A Young Man’s Fancy by Susan Pleydell is the book that I had hoped Summer Term would be. A sort-of sequel, it returns to Ledenham School which, four years earlier, had experienced an eventful summer term when the headmaster’s daughter and niece were both in residence. Now, with both women happily married off, the focus shifts to the headmaster’s youngest daughter, Alison Fielding.
At twenty-one, Alison is just as friendly and sensible as her older sister Clare but lacks the career ambition that gave Clare, a nurse, such purpose. Now graduated from her domestic science program and back from travelling abroad, Alison is happy to settle down at Ledenham for the spring term with her parents:
Alison was one of those girls for whom no obvious career presents itself. Her scholastic record was unimpressive, she had no particular bent and no ambition. Her choice had finally fallen on domestic science on the grounds that people always have to eat and any mutt could do it, but when she finished her training she was in no hurry to begin. As she left college an opportunity was offered to her to go abroad and now she was home and intending that a judicious choosiness about jobs would keep her there for some time. The School House at Ledenham was a very good home and in her view she had not had nearly enough of it.
At first, her leisurely life at Ledenham seems very appealing. She has her cousin Frances nearby (Frances having married one of the Ledenham School masters) and is great friends with all the young bachelor masters. Predictably, there is one young master with whom she is particularly close: Angus Cameron has been her closest friend at Ledenham since he arrived there four years before. It isn’t long before they both realise that something has changed in their friendship and Alison’s dream of a relaxing term is squashed as she and Angus struggle to conduct an awkward romance in full sight of an entire school’s worth of interested masters and boys.

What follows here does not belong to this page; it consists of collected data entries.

/-- The space and the words of an instruction; `none` for the rows that have no encoding. -/
def encode : Instr → Option (Space × Code)
  | .add f => some (.s, ⟨encReg 0#6 f 0#8, none, f.st, none⟩)
  | .sub f => some (.s, ⟨encReg 0#6 f 1#8, none, f.st, none⟩)
  | .mul f => some (.s, ⟨encReg 0#6 f 2#8, none, f.st, none⟩)
  | .mulh f => some (.s, ⟨encReg 0#6 f 3#8, none, f.st, none⟩)
  | .mulhu f => some (.s, ⟨encReg 0#6 f 4#8, none, f.st, none⟩)
  | .div f => some (.s, ⟨encReg 0#6 f 5#8, none, f.st, none⟩)
  | .divu f => some (.s, ⟨encReg 0#6 f 6#8, none, f.st, none⟩)
  | .rem f => some (.s, ⟨encReg 0#6 f 7#8, none, f.st, none⟩)
  | .remu f => some (.s, ⟨encReg 0#6 f 8#8, none, f.st, none⟩)
  | .min f => some (.s, ⟨encReg 0#6 f 9#8, none, f.st, none⟩)
  | .max f => some (.s, ⟨encReg 0#6 f 10#8, none, f.st, none⟩)
  | .minu f => some (.s, ⟨encReg 0#6 f 11#8, none, f.st, none⟩)
  | .maxu f => some (.s, ⟨encReg 0#6 f 12#8, none, f.st, none⟩)
  | .and f => some (.s, ⟨encReg 0#6 f 16#8, none, f.st, none⟩)
  | .or f => some (.s, ⟨encReg 0#6 f 17#8, none, f.st, none⟩)
  | .xor f => some (.s, ⟨encReg 0#6 f 18#8, none, f.st, none⟩)
  | .andn f => some (.s, ⟨encReg 0#6 f 19#8, none, f.st, none⟩)
  | .shl f => some (.s, ⟨encReg 0#6 f 20#8, none, f.st, none⟩)
  | .shr f => some (.s, ⟨encReg 0#6 f 21#8, none, f.st, none⟩)
  | .sra f => some (.s, ⟨encReg 0#6 f 22#8, none, f.st, none⟩)
  | .clz f => some (.s, ⟨encReg 0#6 f 24#8, none, f.st, none⟩)
  | .ctz f => some (.s, ⟨encReg 0#6 f 25#8, none, f.st, none⟩)
  | .popc f => some (.s, ⟨encReg 0#6 f 26#8, none, f.st, none⟩)
  | .sext f => some (.s, ⟨encReg 0#6 f 27#8, none, f.st, none⟩)
  | .zext f => some (.s, ⟨encReg 0#6 f 28#8, none, f.st, none⟩)
  | .bext f => some (.s, ⟨encReg 0#6 f 29#8, none, f.st, none⟩)
  | .bins f => some (.s, ⟨encReg 0#6 f 30#8, none, f.st, none⟩)
  | .mov f => some (.s, ⟨encReg 0#6 f 32#8, none, f.st, none⟩)
  | .sel f => some (.s, ⟨encReg 0#6 f 33#8, none, f.st, none⟩)
  | .cmp cc f => some (.s, ⟨encReg 0#6 f (5#5 ++ cc), none, f.st, none⟩)
  | .addi f => some (.s, ⟨encImm 1#6 f, none, f.st, none⟩)
  | .andi f => some (.s, ⟨encImm 2#6 f, none, f.st, none⟩)
  | .ori f => some (.s, ⟨encImm 3#6 f, none, f.st, none⟩)
  | .xori f => some (.s, ⟨encImm 4#6 f, none, f.st, none⟩)
  | .shli f => some (.s, ⟨encImm 5#6 f, none, f.st, none⟩)
  | .shri f => some (.s, ⟨encImm 6#6 f, none, f.st, none⟩)
  | .srai f => some (.s, ⟨encImm 7#6 f, none, f.st, none⟩)
  | .li f ext => some (.s, ⟨encImm 8#6 f, (some ext), f.st, none⟩)
  | .lih f ext => some (.s, ⟨encImm 9#6 f, (some ext), f.st, none⟩)
  | .cmpiLo f => some (.s, ⟨encImm 10#6 f, none, f.st, none⟩)
  | .cmpiHi f => some (.s, ⟨encImm 11#6 f, none, f.st, none⟩)
  | .ld w f => some (.s, ⟨encImm (3#4 ++ w) f, none, f.st, none⟩)
  | .st w f => some (.s, ⟨encImm (4#4 ++ w) f, none, f.st, none⟩)
  | .ldSpec w f => some (.s, ⟨encImm (5#4 ++ w) f, none, f.st, none⟩)
  | .lda d f => some (.s, ⟨encReg 24#6 f (0#7 ++ d), none, f.st, none⟩)
  | .stl d f => some (.s, ⟨encReg 24#6 f (1#7 ++ d), none, f.st, none⟩)
  | .cas d f => some (.s, ⟨encReg 24#6 f (2#7 ++ d), none, f.st, none⟩)
  | .amo d op f => some (.s, ⟨encReg 24#6 f (amoFunc d op), none, f.st, none⟩)
  | .fence kind scope f => some (.s, ⟨encReg 25#6 f (0#2 ++ kind ++ scope), none, f.st, none⟩)
  | .pfen f => some (.s, ⟨encReg 25#6 f 64#8, none, f.st, none⟩)
  | .probe f => some (.s, ⟨encReg 25#6 f 128#8, none, f.st, none⟩)
  | .unpin f => some (.s, ⟨encReg 25#6 f 129#8, none, f.st, none⟩)
  | .trap f => some (.s, ⟨encReg 26#6 f 0#8, none, f.st, none⟩)
  | .uhret f => some (.s, ⟨encReg 26#6 f 1#8, none, f.st, none⟩)
  | .decline f => some (.s, ⟨encReg 26#6 f 2#8, none, f.st, none⟩)
  | .clkdiv f => some (.s, ⟨encReg 26#6 f 3#8, none, f.st, none⟩)
  | .chk f => some (.s, ⟨encReg 26#6 f 4#8, none, f.st, none⟩)
  | .yield f => some (.s, ⟨encReg 26#6 f 5#8, none, f.st, none⟩)
  | .npost f => some (.s, ⟨encReg 26#6 f 6#8, none, f.st, none⟩)
  | .lpost f => some (.s, ⟨encReg 26#6 f 7#8, none, f.st, none⟩)
  | .tkset f => some (.s, ⟨encReg 26#6 f 8#8, none, f.st, none⟩)
  | .tkrd f => some (.s, ⟨encReg 26#6 f 9#8, none, f.st, none⟩)
  | .sysrd f => some (.s, ⟨encImm 27#6 f, none, f.st, none⟩)
  | .syswr f => some (.s, ⟨encImm 28#6 f, none, f.st, none⟩)
  | .br f => some (.s, ⟨32#6 ++ f.pred ++ f.inv ++ f.off, none, f.st, none⟩)
  | .call f => some (.s, ⟨33#6 ++ f.pred ++ f.inv ++ f.off, none, f.st, none⟩)
  | .jmpi f => some (.s, ⟨34#6 ++ f.pred ++ f.inv ++ f.off, none, f.st, none⟩)
  | .jmp f => some (.s, ⟨encReg 35#6 f 0#8, none, f.st, none⟩)
  | .ret f => some (.s, ⟨encReg 35#6 f 1#8, none, f.st, none⟩)
  | .halt f => some (.s, ⟨encReg 35#6 f 2#8, none, f.st, none⟩)
  | .barv f => some (.s, ⟨encImm 36#6 f, none, f.st, none⟩)
  | .barw f => some (.s, ⟨encImm 37#6 f, none, f.st, none⟩)
  | .barred f => some (.s, ⟨encImm 38#6 f, none, f.st, none⟩)
  | .plog op f => some (.s, ⟨encReg 39#6 f (0#6 ++ op), none, f.st, none⟩)
  | .pset f => some (.s, ⟨encReg 39#6 f 8#8, none, f.st, none⟩)
  | .movpToScalar f => some (.s, ⟨encReg 39#6 f 9#8, none, f.st, none⟩)
  | .movpToPredicate f => some (.s, ⟨encReg 39#6 f 10#8, none, f.st, none⟩)
  | .ecprot f => some (.s, ⟨encReg 40#6 f 0#8, none, f.st, none⟩)
  | .ecunprot f => some (.s, ⟨encReg 40#6 f 1#8, none, f.st, none⟩)
  | .ecseal f => some (.s, ⟨encReg 40#6 f 2#8, none, f.st, none⟩)
  | .ecclose f => some (.s, ⟨encReg 40#6 f 3#8, none, f.st, none⟩)
  | .ecstat f => some (.s, ⟨encReg 40#6 f 4#8, none, f.st, none⟩)
  | .semwge f => some (.cp, ⟨41#6 ++ f.sd ++ f.sa ++ f.sem ++ 0#4, none, f.st, none⟩)
  | .semadd f => some (.cp, ⟨41#6 ++ f.sd ++ f.sa ++ f.sem ++ 1#4, none, f.st, none⟩)
  | .semset f => some (.cp, ⟨41#6 ++ f.sd ++ f.sa ++ f.sem ++ 2#4, none, f.st, none⟩)
  | .qsub f => some (.cp, ⟨42#6 ++ f.sd ++ f.sa ++ 0#2 ++ f.q ++ f.ser ++ 0#7, none, f.st, none⟩)
  | .intr f => some (.cp, ⟨42#6 ++ f.sd ++ f.sa ++ 0#2 ++ f.q ++ f.ser ++ 1#7, none, f.st, none⟩)
  | .loopImm e f => some (e.space, ⟨60#6 ++ f.len ++ 0#1 ++ 0#6 ++ f.cimm, none, f.st, none⟩)
  | .loopReg e f => some (e.space, ⟨60#6 ++ f.len ++ 1#1 ++ f.creg ++ 0#14, none, f.st, none⟩)
  | .sig e f => some (e.space, ⟨61#6 ++ f.tok ++ 0#5 ++ f.n, none, f.st, none⟩)
  | .wait e f => some (e.space, ⟨62#6 ++ f.tok ++ 0#5 ++ f.n, none, f.st, none⟩)
  | .nop e st => some (e.space, ⟨63#6 ++ 0#2 ++ 0#24, none, st, none⟩)
  | .pfenMark e st => some (e.space, ⟨63#6 ++ 1#2 ++ 0#24, none, st, none⟩)
  | .vrd f => some (.l, ⟨0#6 ++ f.reg ++ f.dir ++ f.slice ++ f.q ++ 0#8, none, f.st, none⟩)
  | .vld f => some (.l, ⟨encLw 1#6 f, none, f.st, none⟩)
  | .gath f => some (.l, ⟨encLw 2#6 f, none, f.st, none⟩)
  | .mldH f => some (.l, ⟨encLw 3#6 f, none, f.st, none⟩)
  | .mldV f => some (.l, ⟨encLw 4#6 f, none, f.st, none⟩)
  | .sprd f => some (.l, ⟨5#6 ++ f.reg ++ f.dir ++ f.slice ++ f.q ++ 0#8, none, f.st, none⟩)
  | .xld f => some (.l, ⟨encLw 8#6 f, none, f.st, none⟩)
  | .xldT f => some (.l, ⟨encLw 9#6 f, none, f.st, none⟩)
  | .xldn f => some (.l, ⟨encLw 10#6 f, none, f.st, none⟩)
  | .xldf f => some (.l, ⟨encLw 11#6 f, none, f.st, none⟩)
  | .odset f => some (.l, ⟨encLw 16#6 f, none, f.st, none⟩)
  | .cdset f => some (.l, ⟨encLw 17#6 f, none, f.st, none⟩)
  | .waitcChunk e f => some (e.space, ⟨encLw 18#6 f, none, f.st, none⟩)
  | .waitcPosting e f => some (e.space, ⟨encLw 18#6 f, none, f.st, none⟩)
  | .seqset f => some (.l, ⟨encLw 19#6 f, none, f.st, none⟩)
  | .mst f => some (.w, ⟨0#6 ++ f.base ++ f.reg ++ f.dir ++ f.slice ++ f.off, none, f.st, none⟩)
  | .spwr f => some (.w, ⟨1#6 ++ f.base ++ f.reg ++ f.dir ++ f.slice ++ f.off, none, f.st, none⟩)
  | .scat f => some (.w, ⟨encLw 2#6 f, none, f.st, none⟩)
  | .xst f => some (.w, ⟨encLw 8#6 f, none, f.st, none⟩)
  | .xstn f => some (.w, ⟨encLw 9#6 f, none, f.st, none⟩)
  | .xstf f => some (.w, ⟨encLw 10#6 f, none, f.st, none⟩)
  | .stb f => some (.w, ⟨encLw 11#6 f, none, f.st, none⟩)
  | .bclose f => some (.w, ⟨encLw 12#6 f, none, f.st, none⟩)
  | .pub f => some (.w, ⟨encLw 16#6 f, none, f.st, none⟩)
  | .vadd f => some (.x, ⟨encVec 0#6 f, none, f.st, f.md⟩)
  | .vsub f => some (.x, ⟨encVec 1#6 f, none, f.st, f.md⟩)
  | .vmul f => some (.x, ⟨encVec 2#6 f, none, f.st, f.md⟩)
  | .vfma f ext => some (.x, ⟨encVec 3#6 f, (some ext), f.st, f.md⟩)
  | .vfms f ext => some (.x, ⟨encVec 4#6 f, (some ext), f.st, f.md⟩)
  | .vfnma f ext => some (.x, ⟨encVec 5#6 f, (some ext), f.st, f.md⟩)
  | .vmin f => some (.x, ⟨encVec 6#6 f, none, f.st, f.md⟩)
  | .vmax f => some (.x, ⟨encVec 7#6 f, none, f.st, f.md⟩)
  | .vminnum f => some (.x, ⟨encVec 8#6 f, none, f.st, f.md⟩)
  | .vmaxnum f => some (.x, ⟨encVec 9#6 f, none, f.st, f.md⟩)
  | .vrcp f => some (.x, ⟨encVec 10#6 f, none, f.st, f.md⟩)
  | .vrsq f => some (.x, ⟨encVec 11#6 f, none, f.st, f.md⟩)
  | .vsqrt f => some (.x, ⟨encVec 12#6 f, none, f.st, f.md⟩)
  | .vexp2 f => some (.x, ⟨encVec 13#6 f, none, f.st, f.md⟩)
  | .vlog2 f => some (.x, ⟨encVec 14#6 f, none, f.st, f.md⟩)
  | .vcmp f => some (.x, ⟨encVec 15#6 f, none, f.st, f.md⟩)
  | .vclass f => some (.x, ⟨encVec 16#6 f, none, f.st, f.md⟩)
  | .viadd f => some (.x, ⟨encVec 17#6 f, none, f.st, f.md⟩)
  | .visub f => some (.x, ⟨encVec 18#6 f, none, f.st, f.md⟩)
  | .vimul f => some (.x, ⟨encVec 19#6 f, none, f.st, f.md⟩)
  | .vimulh f => some (.x, ⟨encVec 20#6 f, none, f.st, f.md⟩)
  | .vimad f ext => some (.x, ⟨encVec 21#6 f, (some ext), f.st, f.md⟩)
  | .viaddw f => some (.x, ⟨encVec 22#6 f, none, f.st, f.md⟩)
  | .vimadw f ext => some (.x, ⟨encVec 23#6 f, (some ext), f.st, f.md⟩)
  | .vand f => some (.x, ⟨encVec 24#6 f, none, f.st, f.md⟩)
  | .vor f => some (.x, ⟨encVec 25#6 f, none, f.st, f.md⟩)
  | .vxor f => some (.x, ⟨encVec 26#6 f, none, f.st, f.md⟩)
  | .vshl f => some (.x, ⟨encVec 27#6 f, none, f.st, f.md⟩)
  | .vshr f => some (.x, ⟨encVec 28#6 f, none, f.st, f.md⟩)
  | .vsra f => some (.x, ⟨encVec 29#6 f, none, f.st, f.md⟩)
  | .vimin f => some (.x, ⟨encVec 30#6 f, none, f.st, f.md⟩)
  | .vimax f => some (.x, ⟨encVec 31#6 f, none, f.st, f.md⟩)
  | .vclz f => some (.x, ⟨encVec 32#6 f, none, f.st, f.md⟩)
  | .vpopc f => some (.x, ⟨encVec 33#6 f, none, f.st, f.md⟩)
  | .vcvt f ext => some (.x, ⟨encVec 34#6 f, (some ext), f.st, f.md⟩)
  | .vqmx f ext => some (.x, ⟨encVec 35#6 f, (some ext), f.st, f.md⟩)
  | .vdqmx f ext => some (.x, ⟨encVec 36#6 f, (some ext), f.st, f.md⟩)
  | .vscan f => some (.x, ⟨encVec 37#6 f, none, f.st, f.md⟩)
  | .vscanWide f => some (.x, ⟨encVec 38#6 f, none, f.st, f.md⟩)
  | .vred f => some (.x, ⟨encVec 39#6 f, none, f.st, f.md⟩)
  | .vperm f => some (.x, ⟨encVec 40#6 f, none, f.st, f.md⟩)
  | .vrot f ext => some (.x, ⟨encVec 41#6 f, (some ext), f.st, f.md⟩)
  | .vbcast f ext => some (.x, ⟨encVec 42#6 f, (some ext), f.st, f.md⟩)
  | .vsel f ext => some (.x, ⟨encVec 43#6 f, (some ext), f.st, f.md⟩)
  | .vext f ext => some (.x, ⟨encVec 44#6 f, (some ext), f.st, f.md⟩)
  | .vins f ext => some (.x, ⟨encVec 45#6 f, (some ext), f.st, f.md⟩)
  | .vmov f => some (.x, ⟨encVec 46#6 f, none, f.st, f.md⟩)
  | .vlane f => some (.x, ⟨encVec 47#6 f, none, f.st, f.md⟩)
  | .mma f => some (.x, ⟨encMat 48#6 f, none, f.st, none⟩)
  | .mmac f => some (.x, ⟨encMat 49#6 f, none, f.st, none⟩)
  | .mmar f => some (.x, ⟨encMat 50#6 f, none, f.st, none⟩)
  | .mconv f => some (.x, ⟨encMat 51#6 f, none, f.st, none⟩)
  | .mshape f ext => some (.x, ⟨encMat 52#6 f, (some ext), f.st, none⟩)
  | .accz f => some (.x, ⟨encMat 53#6 f, none, f.st, none⟩)
  | .accrd f ext => some (.x, ⟨encMat 54#6 f, (some ext), f.st, none⟩)
  | .accwr f ext => some (.x, ⟨encMat 55#6 f, (some ext), f.st, none⟩)
  | .accarm f ext => some (.x, ⟨encMat 56#6 f, (some ext), f.st, none⟩)
  | .mexc f => some (.x, ⟨encMat 57#6 f, none, f.st, none⟩)
  | .fetchLine _ => none
  | .memoryDataArrival _ => none
  | .matrixTileWrite _ => none
  | .ingotFault _ => none
  | .remoteOperandFault _ => none
  | .trapTaken _ => none
  | .copyChunkComplete _ _ => none
  | .copyArrivalPosted _ _ => none
  | .neighbourArrival _ _ => none
  | .windowAccess _ _ _ _ => none
  | .peerAccess _ _ _ => none
  | .stbSummaryReply _ _ _ _ _ => none
  | .barrierArrival _ => none
  | .riserBlockArrival _ _ => none
  | .creditReturn _ _ _ => none
  | .collectiveWatchdog _ _ _ _ _ => none
  | .send _ _ => none
  | .recv _ _ => none
  | .rrs _ _ => none
  | .rra _ _ => none
  | .copyStep _ _ => none
  | .halo _ _ => none
  | .waits _ _ => none
  | .sigs _ _ => none
  | .lbeg _ _ => none
  | .lend _ _ => none
  | .endStep _ _ => none
  | .persistImageSealed _ => none
  | .corePowerLoss _ _ => none
  | .chillResume _ => none
  | .modulePowerLoss => none
  | .recordAccept => none
  | .iterationHandout _ => none
  | .iterationRetire _ => none
  | .recordComplete _ => none
  | .loaderFill _ _ => none
  | .planeFlip _ => none
  | .preemption _ => none
  | .checkpointStop _ => none
  | .kill _ => none
  | .iterationRestore _ _ => none
  | .ladleWake _ _ => none
  | .ladleSlotTake _ => none
  | .nopk _ => none
  | .copy _ => none
  | .fill _ => none
  | .qmx _ => none
  | .qcb4 _ => none
  | .ingot _ => none
  | .hist _ => none
  | .ctxCreate => none
  | .ctxEnd => none
  | .tlbHold => none
  | .tlbRelease => none
  | .twinSet => none
  | .escAnswer => none
  | .lqBind => none
  | .cpStart => none
  | .opSet => none
  | .opGet => none
  | .limitGet => none
  | .translationWalk _ _ _ => none
  | .hostBar2Access _ _ => none
  | .hostAtomicop _ _ _ _ _ => none
  | .registerWrite _ _ => none
  | .gcfgEnable _ => none
  | .rebuildStart _ _ => none
  | .rebuildComplete => none
  | .sweepComplete => none
  | .close _ _ => none
  | .delta _ _ _ _ _ => none
  | .ack _ _ _ _ => none
  | .prepared _ _ => none
  | .refuse _ _ => none
  | .commit _ _ => none
  | .abort _ _ => none
  | .dead _ _ => none
  | .query _ _ => none
  | .answer _ _ _ => none
  | .memberUnreachableTimeout _ => none
  | .errorDetected _ => none
  | .patrolScrub _ _ => none
  | .chillScrub _ _ _ _ => none
  | .laneEvent _ _ => none
  | .flitCheckFailure _ => none
  | .linkTrainingStep _ _ _ => none
  | .linkStateTimeout _ => none
  | .keyxRekey _ _ => none
  | .rampComplete _ => none
  | .thermalThrottleTick _ => none
  | .thermalReleaseTick _ => none
  | .thermalTrip _ => none
  | .tripRecovery _ => none
  | .powerLimitTick => none
  | .powerLimitReleaseTick => none
  | .droopFire _ _ => none
  | .droopClear _ => none
  | .snapshotFire => none
  | .moduleReset _ => none
  | .firmwareImage _ => none
  | .getVersion _ => none
  | .getCapabilities _ => none
  | .negotiateAlgorithms _ => none
  | .getDigests _ => none
  | .getCertificate _ => none
  | .challenge _ => none
  | .getMeasurements _ => none
  | .spdmUnsupportedRequest _ => none
  | .illegalInstruction _ _ => none
  | .reservedStep _ _ => none
  | .unknownOpcode => none
  | .doorbellWhileBusy => none
  | .msixVectorUnmask _ => none
  | .storeVisible _ _ => none
  | .contextSwitch _ _ => none
  | .baseTierLoss _ => none
  | .enableCheckCrc _ _ => none
  | .memberDeclaredDead _ => none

There are subplots – another young master is in love with a Norwegian au pair but is also the target of an aspiring school governor’s daughter’s romantic fantasies; said aspiring school governor makes lots of trouble for Headmaster Fielding; and Oonagh, the headmaster’s replacement secretary, meddles in everyone’s business – but, unlike Summer Term, there is balance to the story. Summer Term had too many surprises and slightly bizarre plotting. Here, everything is nicely regulated. Alison and Angus’s romance runs the course of the book and nothing feels rushed. In Summer Term, I felt cheated because Clare, after winning the reader’s respect and affection, was hurriedly provided with a fiancé without any hint of prior romance and the focus shifted to Frances, who was largely ignored through the first half of the book. In A Young Man’s Fancy, we stick to Alison throughout and it is a relief. We get to know her far better than we did any of the characters in Summer Term and, more interestingly, we get to witness quite a few all-male scenes as the bachelor masters, who are housed together, discuss their various romantic struggles. The characterization isn’t deep but it is far better than what was on offer in Summer Term and I did love getting to see more from the male perspective.
It is the perfect light novel, predictable and satisfying. It is not great literature but it is just the thing to pick up when you want a nice, undemanding story – it would be the perfect sick bed book. I can see myself rereading it with pleasure for years to come.
This does sound perfect for those evenings where highbrow literary fiction doesn’t appeal – which seems to be most evenings at the moment! I’ve yet to read any of the Greyladies titles and I must, especially since they were wise enough to republish Richmal Crompton!
The only Greyladies books I have read so far have been these two Susan Pleydell novels and the O. Douglas books but I do want to try the Richmal Crompton titles as well. Beyond that, I have to admit that I am a bit uncertain about the appeal of the rest of their catalogue.
Sounds satisfying like an O. Douglas novel. Thanks for a new author to look for!
It definitely serves the same purpose!